The Shiga Bank, Ltd.
Capital Adequacy Ratio at the End of the Third Quarter of the Fiscal Year Ending March 2026
The consolidated total capital adequacy ratio at the end of the third quarter of the fiscal year ending March 2026 was 14.43%, and the standalone ratio was 14.09%, increasing by 0.81 and 0.75 points respectively year-over-year.
Key Figures
- Consolidated Total Capital Adequacy Ratio: 14.43% (Year-over-Year increase of 0.81 points)
- Standalone Total Capital Adequacy Ratio: 14.09% (Year-over-Year increase of 0.75 points)

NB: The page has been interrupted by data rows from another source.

-- ==== Sys2Proof/Config.lean ====
section
/-! DEFINITION. What the implementation fixes (spec/00_scope.md rules R5 to R7) and the OPEN parameters of R6 that
are values: constants without a body, so that no proof can see what they are. The OPEN predicate `MemValid` is
plain data in State instead (notes/assumptions/2.md). -/

namespace Sys2Proof

/-- A coefficient quadruple `(a2, b0, b1, b2)` of the ROM, each a 32-bit two's-complement integer (R15, R81). -/
structure Quad where
  a2 : Word
  b0 : Word
  b1 : Word
  b2 : Word
  deriving DecidableEq, Repr, Inhabited

/-- The five profiles: the supported selector set `{3, 6, 9, 12, 32}` of R5. -/
inductive Profile where
  | s3
  | s6
  | s9
  | s12
  | s32
  deriving DecidableEq, Repr

/-- The registers `RDREG` can name (spec/10_state.md, table "Register numbers (rule R26)"). -/
inductive RegName where
  | acc
  | x1
  | x2
  | y1
  | y2
  | ca2
  | cb0
  | cb1
  | cb2
  | sel
  | status
  | racc
  | rcoef
  | rout
  deriving DecidableEq, Repr

namespace Config

/-- `HAS_REFDC` of R6 and R7: this hardware is built without the reference blocker. -/
def hasRefDc : Bool := false

/-- `ROM[6]`, OPEN (R84, U9): a free value, notes/assumptions/4.md. -/
opaque rom6 : Quad

/-- `ROM[9]`, OPEN (R84, U9): a free value, notes/assumptions/4.md. -/
opaque rom9 : Quad

/-- `ROM[12]`, OPEN (R84, U9): a free value, notes/assumptions/4.md. -/
opaque rom12 : Quad

/-- `ROM[32]`, OPEN (R84, U9): a free value, notes/assumptions/4.md. -/
opaque rom32 : Quad

/-- `RefPre`, OPEN (R128, U11): from the 32-bit operand to a 64-bit integer; a free value, notes/assumptions/5.md. -/
opaque refPre : Word → Wide

end Config

end Sys2Proof
end

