-- ==== Sys2Proof/WellFormed.lean ====
section
/-! DEFINITION. Which commands exist on a build: the two checks that depend on `HAS_REFDC`
(spec/30_encoding.md rules R69, R71; spec/93_implementation_defined.md U4, U5). -/

namespace Sys2Proof

/-- Registers 11 to 13 exist only where the reference blocker does (R26). -/
def RegName.existsIn (refdc : Bool) : RegName → Bool
  | .acc => true
  | .x1 => true
  | .x2 => true
  | .y1 => true
  | .y2 => true
  | .ca2 => true
  | .cb0 => true
  | .cb1 => true
  | .cb2 => true
  | .sel => true
  | .status => true
  | .racc => refdc
  | .rcoef => refdc
  | .rout => refdc

/-- The command exists on a build with `HAS_REFDC = refdc`: `RDC.SET` and `RDC.STEP` only with the option (R71),
`RDREG` only of an existing register (R69). -/
def WellFormed (refdc : Bool) : Instr → Bool
  | .init _ => true
  | .proc _ _ _ => true
  | .rstate => true
  | .rdreg r => r.existsIn refdc
  | .rdcSet _ => refdc
  | .rdcStep _ => refdc

end Sys2Proof
end

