-- ==== Sys2Proof/Decode.lean ====
section
/-! DEFINITION. The decoder (spec/30_encoding.md rule R73, total over every header word, rejecting by name) and,
after it, the encoder written from the same tables (R61 to R68). Words are values: there is no byte order (R60). -/

namespace Sys2Proof

/-! ### Decoding -/

/-- Why a header is an illegal command, in the order R73 tests it. All four are fault cause 1 (R147). -/
inductive IllegalHeader where
  /-- Bits 31:16 are not all zero (R69). -/
  | reservedBits
  /-- OP is reserved on this build (R70, R71). -/
  | reservedOpcode
  /-- R is not zero outside `RDREG` (R69). -/
  | nonzeroR
  /-- `RDREG` of a register number that names nothing on this build (R69). -/
  | noSuchRegister
  deriving DecidableEq, Repr

/-- A legal header: which command, and for `RDREG` which register. -/
inductive Opcode where
  | init
  | proc
  | rstate
  | rdreg (r : RegName)
  | rdcSet
  | rdcStep
  deriving DecidableEq, Repr

/-- What one header word is: exactly one legal command, or illegal (R73). -/
inductive Header where
  | illegal (why : IllegalHeader)
  | legal (op : Opcode)
  deriving DecidableEq, Repr

/-- What the decoder makes of the words from `pc` on. -/
inductive Decoded where
  /-- No header yet, or a legal header whose operand words are not all delivered (R163). -/
  | wait
  /-- An illegal header; no operand word is looked at (R70). -/
  | illegal (why : IllegalHeader)
  /-- A whole command. -/
  | command (i : Instr)
  deriving DecidableEq, Repr

/-- OP, bits 7:0 of the header (R61). -/
def opField (h : Word) : BitVec 8 := h.extractLsb' 0 8

/-- R, bits 15:8 of the header (R61). -/
def regField (h : Word) : BitVec 8 := h.extractLsb' 8 8

/-- Bits 31:16 of the header, which must be zero (R61). -/
def reservedField (h : Word) : BitVec 16 := h.extractLsb' 16 16

/-- The register with number `r`, whatever the build (R26); 14 to 255 name nothing. -/
def RegName.ofNumber (r : BitVec 8) : Option RegName :=
  match r.toNat with
  | 0 => some .acc
  | 1 => some .x1
  | 2 => some .x2
  | 3 => some .y1
  | 4 => some .y2
  | 5 => some .ca2
  | 6 => some .cb0
  | 7 => some .cb1
  | 8 => some .cb2
  | 9 => some .sel
  | 10 => some .status
  | 11 => some .racc
  | 12 => some .rcoef
  | 13 => some .rout
  | _ => none

/-- A header with no register field: legal only if R is 0 (R69). -/
def plainHeader (op : Opcode) (h : Word) : Header :=
  if regField h = 0 then .legal op else .illegal .nonzeroR

/-- An `RDREG` header: legal only if R names an existing register (R69). -/
def rdregHeader (refdc : Bool) (h : Word) : Header :=
  match RegName.ofNumber (regField h) with
  | some r => if r.existsIn refdc then .legal (.rdreg r) else .illegal .noSuchRegister
  | none => .illegal .noSuchRegister

/-- A header of the reference blocker: reserved unless the build has it (R71). -/
def refdcHeader (refdc : Bool) (op : Opcode) (h : Word) : Header :=
  if refdc then plainHeader op h else .illegal .reservedOpcode

/-- R73: the header's tests in the spec's order, over the opcode map of R68. -/
def decodeHeader (refdc : Bool) (h : Word) : Header :=
  if reservedField h ≠ 0 then .illegal .reservedBits
  else
    match (opField h).toNat with
    | 0x01 => plainHeader .init h
    | 0x02 => plainHeader .proc h
    | 0x03 => plainHeader .rstate h
    | 0x04 => rdregHeader refdc h
    | 0x10 => refdcHeader refdc .rdcSet h
    | 0x11 => refdcHeader refdc .rdcStep h
    | _ => .illegal .reservedOpcode

/-- Takes the operand words after a legal header, in the order written, without reading them as headers (R62, R65,
R66); none while some are missing. -/
def assemble (op : Opcode) (rest : List Word) : Option Instr :=
  match op, rest with
  | .init, w1 :: _ => some (.init w1)
  | .proc, w1 :: w2 :: w3 :: _ => some (.proc w1 w2 w3)
  | .rstate, _ => some .rstate
  | .rdreg r, _ => some (.rdreg r)
  | .rdcSet, w1 :: _ => some (.rdcSet w1)
  | .rdcStep, w1 :: _ => some (.rdcStep w1)
  | _, _ => none

/-- R73: decodes the command that begins the words `ws`, on a build with `HAS_REFDC = refdc`. The header is judged
before any operand word is waited for (R150). -/
def decode (refdc : Bool) (ws : List Word) : Decoded :=
  match ws with
  | [] => .wait
  | h :: rest =>
    match decodeHeader refdc h with
    | .illegal why => .illegal why
    | .legal op =>
      match assemble op rest with
      | some i => .command i
      | none => .wait

/-- The length `L` of a command in words (R62). -/
def Instr.words : Instr → Nat
  | .init _ => 2
  | .proc _ _ _ => 4
  | .rstate => 1
  | .rdreg _ => 1
  | .rdcSet _ => 2
  | .rdcStep _ => 2

/-- The four words, the longest command, that carry an instruction whose bits are `w`, bit 0 the least significant
bit of the first word; every bit from `nbits` up is 0. -/
def tableWords (nbits w : Nat) : List Word :=
  let v := w % 2 ^ nbits
  [BitVec.ofNat 32 v, BitVec.ofNat 32 (v / 2 ^ 32), BitVec.ofNat 32 (v / 2 ^ 64), BitVec.ofNat 32 (v / 2 ^ 96)]

/-- The instruction read from a table row's word, over the whole table: with the reference blocker's two rows, which
the table lists as present if `HAS_REFDC = 1` (notes/assumptions/6.md). -/
def decodeTableWord (nbits w : Nat) : Option Instr :=
  match decode true (tableWords nbits w) with
  | .command i => some i
  | .illegal _ => none
  | .wait => none

/-! ### Encoding -/

/-- The register's number (R26). -/
def RegName.number : RegName → BitVec 8
  | .acc => 0
  | .x1 => 1
  | .x2 => 2
  | .y1 => 3
  | .y2 => 4
  | .ca2 => 5
  | .cb0 => 6
  | .cb1 => 7
  | .cb2 => 8
  | .sel => 9
  | .status => 10
  | .racc => 11
  | .rcoef => 12
  | .rout => 13

/-- The header word of R61: reserved zeros, R, OP. -/
def headerWord (op r : BitVec 8) : Word := (0#16 ++ r ++ op : BitVec 32)

/-- The words of a command: the header and then the operand words in the order written (R63 to R66, R74). -/
def encode : Instr → List Word
  | .init sel => [headerWord 0x01 0, sel]
  | .proc out inp count => [headerWord 0x02 0, out, inp, count]
  | .rstate => [headerWord 0x03 0]
  | .rdreg r => [headerWord 0x04 r.number]
  | .rdcSet coeff => [headerWord 0x10 0, coeff]
  | .rdcStep input => [headerWord 0x11 0, input]

end Sys2Proof
end

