-- ==== Sys2Proof/Certificates/Slice0/Obligations.lean ====
section
/-! DEFINITION. The statements for the provers. Each docstring names the rule of spec/ it formalises. "Derived" says
that the rule is the spec's own derivation or that the statement rests on a choice of the model, which it names. -/

open Sys2Proof Sys2Proof.Machine Sys2Proof.Safety

/-! ### Encoding (spec/30_encoding.md) -/

/-- R61 to R68, R73: decoding the words of a command that exists on the build gives the command, with every operand,
whatever words follow. -/
def Obligations.EncodeThenDecodeIsIdentity : Prop :=
  ∀ (refdc : Bool) (i : Instr) (rest : List Word), WellFormed refdc i = true →
    decode refdc (encode i ++ rest) = .command i

/-- R73, the other direction: what decodes to a command exists on the build and begins with exactly its words. -/
def Obligations.DecodedCommandIsItsEncoding : Prop :=
  ∀ (refdc : Bool) (ws : List Word) (i : Instr), decode refdc ws = .command i →
    WellFormed refdc i = true ∧ ∃ rest, ws = encode i ++ rest

/-- R68, R69, R71: the legal header words are exactly those of the opcode map, as numbers. -/
def Obligations.HeaderIsLegalExactlyAsMapped : Prop :=
  ∀ (refdc : Bool) (h : Word),
    (∃ op, decodeHeader refdc h = .legal op) ↔
      h.toNat = 0x01 ∨ h.toNat = 0x02 ∨ h.toNat = 0x03 ∨ (∃ r, r ≤ 10 ∧ h.toNat = 0x04 + 256 * r) ∨
      (refdc = true ∧
        (h.toNat = 0x10 ∨ h.toNat = 0x11 ∨ ∃ r, 11 ≤ r ∧ r ≤ 13 ∧ h.toNat = 0x04 + 256 * r))

/-- The spec's own example words (spec/30_encoding.md, after R75) decode to what they stand for. -/
def Obligations.ExampleWordsDecode : Prop :=
  decode false [0x00000001, 0xFFFFFFFB] = .command (.init (BitVec.ofInt 32 (-5))) ∧
  decode false [0x00000002, 0x20002000, 0x20001000, 0x00000004] = .command (.proc 0x20002000 0x20001000 4) ∧
  decode false [0x00000003] = .command .rstate ∧
  decode false [0x00000704] = .command (.rdreg .cb1) ∧
  decode false [0x00000A04] = .command (.rdreg .status) ∧
  decode true [0x00000010, 0x00002328] = .command (.rdcSet 9000) ∧
  decode true [0x00000011, 0x00000064] = .command (.rdcStep 100) ∧
  decode false [0x00000010, 0x00002328] = .illegal .reservedOpcode

/-- R60: "never looks ahead": words delivered after a whole command, or after an illegal header, change nothing of
what it decodes to. -/
def Obligations.DecoderNeverLooksAhead : Prop :=
  ∀ (refdc : Bool) (ws more : List Word), decode refdc ws ≠ .wait → decode refdc (ws ++ more) = decode refdc ws

/-! ### One step (spec/30_encoding.md R73, spec/60_exceptions.md) -/

/-- R73: when the words at `pc` are those of a command that exists on the build, a step of a block that has not
faulted is the command's own meaning. Nothing stands around it: the command moves `pc` itself (R20). -/
def Obligations.StepRunsTheDecodedCommand : Prop :=
  ∀ (s : State) (i : Instr), s.cause = none → decode s.refdc.isSome (s.stream.drop s.pc) = .command i →
    step s = exec i s

/-- R163: while the header is legal and words of the command are missing, the block waits and changes nothing, which is
no end of a run; the missing words lift the hold, and the command is executed. So it waits before the first word
(R171). -/
def Obligations.IncompleteCommandWaits : Prop :=
  ∀ (s : State) (i : Instr) (k : Nat), s.cause = none → WellFormed s.refdc.isSome i = true → k < i.words →
    s.stream.drop s.pc = (encode i).take k →
    step s = .next s ∧
    (0 < k → ¬RunEnded s ∧ ∀ more : List Word,
      step (deliverWords ((encode i).drop k ++ more) s) = exec i (deliverWords ((encode i).drop k ++ more) s))

/-- R154, R152: a halted block executes nothing, whatever words stand on the command port or are delivered to it, so
FAULT and CAUSE stay; the reset input clears them. -/
def Obligations.HaltedBlockExecutesNothing : Prop :=
  ∀ (s : State) (c : Cause) (ws : List Word), s.cause = some c →
    step s = .next s ∧ step (deliverWords ws s) = .next (deliverWords ws s) ∧ (resetInput s).cause = none

/-- R147, R70: an illegal header faults with cause 1 as soon as it is there, with or without words after it, and
`pc` stays. -/
def Obligations.IllegalHeaderFaultsAtOnce : Prop :=
  ∀ (s : State) (h : Word) (rest : List Word), s.cause = none → s.stream.drop s.pc = h :: rest →
    (¬∃ op, decodeHeader s.refdc.isSome h = .legal op) →
    step s = .next { s with cause := some .illegalCommand }

/-- R164: a run is over when every word is consumed and FAULT is 0; a block that has faulted, or waits inside a
command, is not at the end of a run; at the end nothing more happens until the host delivers words. Derived: that a
waiting block takes steps that change nothing is the model's way to show a wait (notes/assumptions/8.md). -/
def Obligations.EndOfRunIsQuiet : Prop :=
  (∀ s : State, RunEnded s → step s = .next s) ∧
  (∀ s : State, Halted s → ¬RunEnded s) ∧ ∀ s : State, WaitsInside s → step s = .next s ∧ ¬RunEnded s

/-- R74: the lines of the example table assemble to the words it gives; a line for a command the build does not have
does not assemble. -/
def Obligations.ExampleLinesAssemble : Prop :=
  assembleLine false "INIT 3".toList = some [0x00000001, 0x00000003] ∧
  assembleLine false "init -5 ; falls back".toList = some [0x00000001, 0xFFFFFFFB] ∧
  assembleLine false "PROC 0x20002000, 0x20001000, 4".toList = some [0x00000002, 0x20002000, 0x20001000, 0x00000004] ∧
  assembleLine false "RSTATE".toList = some [0x00000003] ∧
  assembleLine false "RDREG ACC".toList = some [0x00000004] ∧
  assembleLine false "RDREG Cb1".toList = some [0x00000704] ∧
  assembleLine false "RDREG 10".toList = some [0x00000A04] ∧
  assembleLine true "RDC.SET 9000".toList = some [0x00000010, 0x00002328] ∧
  assembleLine true "RDC.STEP 100".toList = some [0x00000011, 0x00000064] ∧
  assembleLine false "RDC.SET 9000".toList = none

/-! ### INIT (spec/40_coefficient_table.md) -/

/-- R80: the words of `INIT sel` are 00000001H and `sel`; `INIT` loads SEL and the whole quadruple of the resolved
profile, sets MODE to Configured, advances `pc` by 2, and changes nothing else, from every state and for every
selector. -/
def Obligations.InitLoadsTheResolvedProfile : Prop :=
  ∀ (sel : Word) (s : State),
    encode (.init sel) = [0x00000001, sel] ∧
    exec (.init sel) s = .next { s with
      config := some (
        if sel.toInt = 6 then ⟨6, Config.rom6.a2, Config.rom6.b0, Config.rom6.b1, Config.rom6.b2⟩
        else if sel.toInt = 9 then ⟨9, Config.rom9.a2, Config.rom9.b0, Config.rom9.b1, Config.rom9.b2⟩
        else if sel.toInt = 12 then ⟨12, Config.rom12.a2, Config.rom12.b0, Config.rom12.b1, Config.rom12.b2⟩
        else if sel.toInt = 32 then ⟨32, Config.rom32.a2, Config.rom32.b0, Config.rom32.b1, Config.rom32.b2⟩
        else ⟨3, 0x00001E3B, 0x00001FBD, 0xFFFFC682, 0x00001E7D⟩)
      mode := .configured
      pc := s.pc + 2 }

/-- R83: every selector outside the supported set does exactly what `INIT 3` does: no fault, no flag, SEL reads 3. -/
def Obligations.UnsupportedSelectorIsProfile3 : Prop :=
  ∀ (sel : Word) (s : State),
    sel.toInt ≠ 3 → sel.toInt ≠ 6 → sel.toInt ≠ 9 → sel.toInt ≠ 12 → sel.toInt ≠ 32 →
    exec (.init sel) s = exec (.init 3) s ∧
    ∃ t c, exec (.init sel) s = .next t ∧ t.cause = s.cause ∧ t.config = some c ∧ c.sel = 3

/-- Derived by the spec in R82 from R81: `ROM[3]` as integers and as register contents: the source's real coefficients
times 8192, truncated toward zero, by exact arithmetic on their decimal digits. -/
def Obligations.Rom3IsTruncatedTowardZero : Prop :=
  rom3.a2.toInt = Int.tdiv (94471892 * 8192) (10 ^ 8) ∧ rom3.a2.toInt = 7739 ∧
  rom3.b0.toInt = Int.tdiv (99192746 * 8192) (10 ^ 8) ∧ rom3.b0.toInt = 8125 ∧
  rom3.b1.toInt = Int.tdiv (-179668601 * 8192) (10 ^ 8) ∧ rom3.b1.toInt = -14718 ∧
  rom3.b2.toInt = Int.tdiv (95279146 * 8192) (10 ^ 8) ∧ rom3.b2.toInt = 7805 ∧
  rom .s3 = ⟨0x00001E3B, 0x00001FBD, 0xFFFFC682, 0x00001E7D⟩

/-! ### RSTATE and RDREG (spec/45_state_ops.md) -/

/-- R135: the word of `RSTATE` is 00000003H; it clears the five data registers, advances `pc` by 1, and changes nothing
else, in every mode. -/
def Obligations.RstateClearsFilterState : Prop :=
  encode .rstate = [0x00000003] ∧
  ∀ s : State, exec .rstate s = .next { s with filter := ⟨0, 0, 0, 0, 0⟩, pc := s.pc + 1 }

/-- R175, R136: the order of `INIT` relative to `RSTATE` does not matter. -/
def Obligations.InitAndRstateCommute : Prop :=
  ∀ (sel : Word) (s : State),
    andThen (exec (.init sel) s) (exec .rstate) = andThen (exec .rstate s) (exec (.init sel)) ∧
    ∃ t, andThen (exec (.init sel) s) (exec .rstate) = .next t

/-- R137: the word of `RDREG r` is 4 + 256 * r; it pushes the register's value (sign-extended, STATUS zero-extended),
advances `pc` by 1, and changes nothing else: the data registers and STATUS in every mode, the configuration registers
once configured and else cause 3, the reference blocker's registers where they exist and else cause 1, RCOEF once
written and else cause 3; a number that names no register on any build is cause 1. A fault changes nothing but FAULT
and CAUSE. -/
def Obligations.RdregPushesTheRegisterOrFaults : Prop :=
  (∀ r : RegName, encode (.rdreg r) = [BitVec.ofNat 32 (4 + 256 * r.number.toNat)]) ∧
  ∀ s : State,
    let pushes := fun (r : RegName) (v : Wide) =>
      exec (.rdreg r) s = .next { s with results := s.results ++ [v], pc := s.pc + 1 }
    let faults := fun (r : RegName) (c : Cause) => exec (.rdreg r) s = .next { s with cause := some c }
    pushes .acc s.filter.acc ∧ pushes .x1 s.filter.x1 ∧ pushes .x2 s.filter.x2 ∧
    pushes .y1 s.filter.y1 ∧ pushes .y2 s.filter.y2 ∧ pushes .status (s.status.setWidth 64) ∧
    (∀ c, ConfiguredWith s c →
      pushes .ca2 (c.ca2.signExtend 64) ∧ pushes .cb0 (c.cb0.signExtend 64) ∧ pushes .cb1 (c.cb1.signExtend 64) ∧
      pushes .cb2 (c.cb2.signExtend 64) ∧ pushes .sel (c.sel.signExtend 64)) ∧
    (s.mode = .uninitialized →
      faults .ca2 .notConfigured ∧ faults .cb0 .notConfigured ∧ faults .cb1 .notConfigured ∧
      faults .cb2 .notConfigured ∧ faults .sel .notConfigured) ∧
    (∀ b, s.refdc = some b →
      pushes .racc b.racc ∧ pushes .rout b.rout ∧ (∀ v, b.rcoef = some v → pushes .rcoef v) ∧
      (b.rcoef = none → faults .rcoef .notConfigured)) ∧
    (s.refdc = none →
      faults .racc .illegalCommand ∧ faults .rcoef .illegalCommand ∧ faults .rout .illegalCommand) ∧
    ∀ (n : Nat) (rest : List Word), 14 ≤ n → n ≤ 255 → s.cause = none →
      s.stream.drop s.pc = BitVec.ofNat 32 (4 + 256 * n) :: rest →
      step s = .next { s with cause := some .illegalCommand }

/-- R17: STATUS is MODE in bits 1:0, FAULT in bit 2, CAUSE in bits 7:4 (0 while FAULT is 0), every other bit 0. -/
def Obligations.StatusWordLayout : Prop :=
  ∀ s : State,
    s.status.toNat =
      (match s.mode with
        | .uninitialized => 0
        | .configured => 1
        | .running => 2) +
      (match s.cause with
        | none => 0
        | some .illegalCommand => 4 + 16 * 1
        | some .misalignedBuffer => 4 + 16 * 2
        | some .notConfigured => 4 + 16 * 3
        | some .bufferOverlap => 4 + 16 * 4
        | some .busError => 4 + 16 * 5
        | some .addressRange => 4 + 16 * 6)

/-! ### The DC blocker (spec/41_dc_blocker.md) -/

/-- R90: for an in-contract sample, any leak shift, and any ACC for which `y` and the new ACC fit their registers,
`DcbStep` computes the source's five steps exactly, with floors. -/
def Obligations.DcbStepComputes : Prop :=
  ∀ (raw n : Nat) (acc : Wide) (y acc' : Int), raw ≤ 4095 →
    y = ((raw : Int) - 2048) * 65536 - acc.toInt → acc' = acc.toInt + Int.fdiv y (2 ^ n) →
    -(2 ^ 63) ≤ y → y < 2 ^ 63 → -(2 ^ 63) ≤ acc' → acc' < 2 ^ 63 →
    ∃ a o, dcbStep raw n acc = .next (a, o) ∧ a.toInt = acc' ∧ o.toInt = Int.fdiv y 4096

/-- R8 (and U3 of spec/93_implementation_defined.md): a `y` that does not fit 64 bits is refused. That `y` is checked
is notes/assumptions/11.md, DEDUCED. -/
def Obligations.DcbStepOverflowIsRefused : Prop :=
  ∀ (raw n : Nat) (acc : Wide) (y : Int), raw ≤ 4095 → y = ((raw : Int) - 2048) * 65536 - acc.toInt →
    y < -(2 ^ 63) ∨ 2 ^ 63 ≤ y → dcbStep raw n acc = .refused .wideOverflow

/-- Derived by the spec in R95 and R96: from an ACC in `[L, U]` an in-contract step answers, keeps ACC in `[L, U]`
and between the old ACC and `wide`, and its output lies in `[-65520, 65520]`. -/
def Obligations.DcbStepKeepsItsRanges : Prop :=
  ∀ (raw n : Nat) (acc : Wide), raw ≤ 4095 → AccInRange acc →
    ∃ a o, dcbStep raw n acc = .next (a, o) ∧ AccInRange a ∧ InputInRange o ∧
      (acc.toInt ≤ ((raw : Int) - 2048) * 65536 →
        acc.toInt ≤ a.toInt ∧ a.toInt ≤ ((raw : Int) - 2048) * 65536) ∧
      (((raw : Int) - 2048) * 65536 < acc.toInt →
        ((raw : Int) - 2048) * 65536 ≤ a.toInt ∧ a.toInt < acc.toInt)

/-- R94: a sample above 4095 is refused, whatever ACC and leak shift. -/
def Obligations.SampleAboveContractIsRefused : Prop :=
  ∀ (raw n : Nat) (acc : Wide), 4095 < raw → dcbStep raw n acc = .refused .inputOutOfRange

/-- Derived by the spec in R97: under a constant in-contract sample and the leak shift 4, from every ACC in its range
the DC blocker's output is 0 from some sample on, at the latest after 268 samples, and stays 0. The number 268 is the
model's own bound, DESIGN CHOICE, notes/assumptions/16.md; the spec gives exact indices for runs from reset only. -/
def Obligations.DcBlockerSettlesToZero : Prop :=
  ∀ (raw : Nat) (accs : Nat → Wide) (outs : Nat → Wide), raw ≤ 4095 → AccInRange (accs 0) →
    (∀ k, dcbStep raw 4 (accs k) = .next (accs (k + 1), outs k)) →
    ∀ k, 268 ≤ k → outs k = 0 ∧ accs (k + 1) = accs k

/-! ### The biquad (spec/42_biquad.md) -/

/-- R100: where the difference, the four products and the sum fit 64 bits, `BqStep` computes the source's recurrence,
shifts the delay line from the values before the step, and leaves ACC alone. -/
def Obligations.BqStepComputes : Prop :=
  ∀ (c : FilterConfiguration) (f : FilterState) (x : Wide) (d s : Int),
    d = f.x1.toInt - f.y1.toInt →
    s = c.cb0.toInt * x.toInt + c.cb1.toInt * d + c.cb2.toInt * f.x2.toInt - c.ca2.toInt * f.y2.toInt →
    (∀ v ∈ [d, c.cb0.toInt * x.toInt, c.cb1.toInt * d, c.cb2.toInt * f.x2.toInt, c.ca2.toInt * f.y2.toInt, s],
      -(2 ^ 63) ≤ v ∧ v < 2 ^ 63) →
    ∃ f', bqStep c f x = .next (f', Int.fdiv s 8192) ∧ f'.y1.toInt = Int.fdiv s 8192 ∧
      f'.x1 = x ∧ f'.x2 = f.x1 ∧ f'.y2 = f.y1 ∧ f'.acc = f.acc
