-- ==== Sys2Proof/Laws/Outcome.lean ====
section
/-! SUPPORT. Sequencing of outcomes: one inversion lemma for each of the three results. -/

namespace Sys2Proof.Laws

open Sys2Proof.Machine

variable {α β : Type} {o : Host.Outcome α Fault Refusal} {k : α → Host.Outcome β Fault Refusal}

@[simp] theorem andThen_next (a : α) : andThen (.next a) k = k a := rfl
@[simp] theorem andThen_fault (r : Fault) : andThen (.fault r) k = .fault r := rfl
@[simp] theorem andThen_refused (r : Refusal) : andThen (.refused r) k = .refused r := rfl
@[simp] theorem nextOf_next (a : α) : nextOf (.next a) = some a := rfl

/-- A sequence answers a next value only through a next value of its first part. -/
theorem andThen_eq_next {b : β} : andThen o k = .next b ↔ ∃ a, o = .next a ∧ k a = .next b := by
  cases o <;> simp

theorem andThen_eq_fault {r : Fault} :
    andThen o k = .fault r ↔ o = .fault r ∨ ∃ a, o = .next a ∧ k a = .fault r := by
  cases o <;> simp

theorem andThen_eq_refused {r : Refusal} :
    andThen o k = .refused r ↔ o = .refused r ∨ ∃ a, o = .next a ∧ k a = .refused r := by
  cases o <;> simp

end Sys2Proof.Laws
end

- Amount of Consolidated Total Capital: 460.2 billion JPY (Year-over-Year increase of 50.5 billion JPY)
AI要約
Overview of Capital Adequacy Ratio
At the end of the third quarter of the fiscal year ending March 2026, Shiga Bank, Ltd.'s capital adequacy ratio (under international unified standards) was 14.43% on a consolidated basis and 14.09% on a standalone basis. Compared with the previous year’s same period of 13.62% consolidated and 13.34% standalone, this represents increases of 0.81 points and 0.75 points respectively. The amount of capital also increased to 460.2 billion JPY consolidated and 444.6 billion JPY standalone year-over-year. Risk assets amounted to 3,187.5 billion JPY consolidated and 3,154.3 billion JPY standalone, while the total required capital was 255.0 billion JPY consolidated and 252.3 billion JPY standalone.
Impact on Investors and Future Outlook
The improvement in the capital adequacy ratio reflects enhanced financial soundness, contributing to stronger creditworthiness. In particular, the rise in the Tier 1 ratio indicates improved capital quality, strengthening regulatory compliance capabilities. The company intends to continue enhancing its capital base and conducting rigorous risk management to maintain a stable management foundation. This financial strengthening is expected to provide reassuring factors for investors.